Your instructions
Between the line containing "def busyWith (evs" and the line containing "decode 0x00000020#32 = .error" lies a run of lines; give that run again exactly, with both of those lines, and nothing else from the entries below.

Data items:
-- ==== Sys2Proof/Tests/Slice0.lean ====
section
/-! SUPPORT. Tests: illegal words and accesses refused, words written out from R101 decoded, one step at a time of the
vectors of 95_test_vectors.md (their ids stand beside the tests), and for each obligation that has hypotheses a witness
that meets them. -/

namespace Sys2Proof.Tests

set_option Elab.async false

open Sys2Proof.Machine

/-! ### Small states -/

/-- A register image from its words, w0 first; the words not given are 0. -/
def img (ws : List Nat) : FReg := Vector.ofFn fun k => BitVec.ofNat 32 (ws.getD k.val 0)

/-- A byte string from its bytes, B[0] first; the bytes not given are 0. -/
def str (bs : List Nat) : ByteString := Vector.ofFn fun k => BitVec.ofNat 8 (bs.getD k.val 0)

/-- The block after reset, with these events to come. -/
def idle (evs : List Event) : State := { State.reset with schedule := evs }

/-- The same with one register and BYTES loaded. -/
def loaded (n : RegIdx) (w : FReg) (b : ByteString) (evs : List Event) : State :=
  ((idle evs).setF n w).setBytes b

/-- The block with this command in flight and these operands captured, the engine's turn being next. -/
def flying (i : Instr) (a b : FReg) (x : ByteString) : State :=
  { idle [.complete] with inflight := some ⟨i, ⟨a, b, x⟩⟩, lastCmd := encode i }

/-- `sqr.32 f1, f0` in flight, with these events to come. -/
def busyWith (evs : List Event) : State :=
  { flying (.sqr32 1 0) (img [9]) zeroReg zeroBytes with schedule := evs }

/-- The block with `rst` asserted. -/
def held (evs : List Event) : State := { idle evs with rst := true }

/-- The outcome is a next state of this kind. -/
def nextIs (o : Host.Outcome State Fault Refusal) (good : State → Bool) : Bool :=
  match o with
  | .next t => good t
  | .fault _ | .refused _ => false

theorem nextIs_iff {o : Host.Outcome State Fault Refusal} {good : State → Bool} :
    nextIs o good = true ↔ ∃ t, o = .next t ∧ good t = true := by
  cases o <;> simp [nextIs]

/-- STATUS reads this in the next state. -/
def statusIs (o : Host.Outcome State Fault Refusal) (w : Word) : Bool := nextIs o fun t => statusWord t == w

/-! ### Ill-formed words and accesses are refused (EN-6 to EN-17, SQ-5, HZ-2) -/

theorem test_opcode_8_refused : legalWord 0x00000008#32 = false := by decide
theorem test_opcode_F_refused : legalWord 0x0000000F#32 = false := by decide
theorem test_reserved_bit_5_refused : legalWord 0x00000020#32 = false := by decide
theorem test_reserved_bit_11_refused : legalWord 0x00000801#32 = false := by decide
theorem test_reserved_bit_15_refused : legalWord 0x00008001#32 = false := by decide
theorem test_reserved_bit_31_refused : legalWord 0x80000001#32 = false := by decide
theorem test_sqr_rs2_refused : legalWord 0x00010002#32 = false := by decide
theorem test_frombytes_rs1_refused : legalWord 0x00001005#32 = false := by decide
theorem test_tobytes_rd_refused : legalWord 0x00000106#32 = false := by decide
theorem test_nop_path_refused : legalWord 0x00000010#32 = false := by decide
theorem test_wipe_path_refused : legalWord 0x00000017#32 = false := by decide
theorem test_nop_rd_refused : legalWord 0x00000100#32 = false := by decide

/-- The decoder refuses each of them under the name of its kind. -/
theorem test_decode_names_the_refusal :
    decode 0x00000008#32 = .error .reservedOpcode ∧ decode 0x0000000F#32 = .error .reservedOpcode ∧
      decode 0x00000020#32 = .error .reservedBits ∧ decode 0x00000801#32 = .error .reservedBits ∧
      decode 0x00008001#32 = .error .reservedBits ∧ decode 0x80000001#32 = .error .reservedBits ∧
      decode 0x00010002#32 = .error .mustBeZero ∧ decode 0x00001005#32 = .error .mustBeZero ∧
      decode 0x00000106#32 = .error .mustBeZero ∧ decode 0x00000010#32 = .error .mustBeZero ∧
      decode 0x00000017#32 = .error .mustBeZero ∧ decode 0x00000100#32 = .error .mustBeZero ∧
      decodeBytes [0x00#8, 0x00#8] = .error .notOneWord := ⟨rfl, rfl, rfl, rfl, rfl, rfl, rfl, rfl, rfl, rfl, rfl, rfl, rfl⟩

Solution to this task
def busyWith (evs : List Event) : State :=
  { flying (.sqr32 1 0) (img [9]) zeroReg zeroBytes with schedule := evs }

/-- The block with `rst` asserted. -/
def held (evs : List Event) : State := { idle evs with rst := true }

/-- The outcome is a next state of this kind. -/
def nextIs (o : Host.Outcome State Fault Refusal) (good : State → Bool) : Bool :=
  match o with
  | .next t => good t
  | .fault _ | .refused _ => false

theorem nextIs_iff {o : Host.Outcome State Fault Refusal} {good : State → Bool} :
    nextIs o good = true ↔ ∃ t, o = .next t ∧ good t = true := by
  cases o <;> simp [nextIs]

/-- STATUS reads this in the next state. -/
def statusIs (o : Host.Outcome State Fault Refusal) (w : Word) : Bool := nextIs o fun t => statusWord t == w

/-! ### Ill-formed words and accesses are refused (EN-6 to EN-17, SQ-5, HZ-2) -/

theorem test_opcode_8_refused : legalWord 0x00000008#32 = false := by decide
theorem test_opcode_F_refused : legalWord 0x0000000F#32 = false := by decide
theorem test_reserved_bit_5_refused : legalWord 0x00000020#32 = false := by decide
theorem test_reserved_bit_11_refused : legalWord 0x00000801#32 = false := by decide
theorem test_reserved_bit_15_refused : legalWord 0x00008001#32 = false := by decide
theorem test_reserved_bit_31_refused : legalWord 0x80000001#32 = false := by decide
theorem test_sqr_rs2_refused : legalWord 0x00010002#32 = false := by decide
theorem test_frombytes_rs1_refused : legalWord 0x00001005#32 = false := by decide
theorem test_tobytes_rd_refused : legalWord 0x00000106#32 = false := by decide
theorem test_nop_path_refused : legalWord 0x00000010#32 = false := by decide
theorem test_wipe_path_refused : legalWord 0x00000017#32 = false := by decide
theorem test_nop_rd_refused : legalWord 0x00000100#32 = false := by decide

/-- The decoder refuses each of them under the name of its kind. -/
theorem test_decode_names_the_refusal :
    decode 0x00000008#32 = .error .reservedOpcode ∧ decode 0x0000000F#32 = .error .reservedOpcode ∧
      decode 0x00000020#32 = .error .reservedBits ∧ decode 0x00000801#32 = .error .reservedBits ∧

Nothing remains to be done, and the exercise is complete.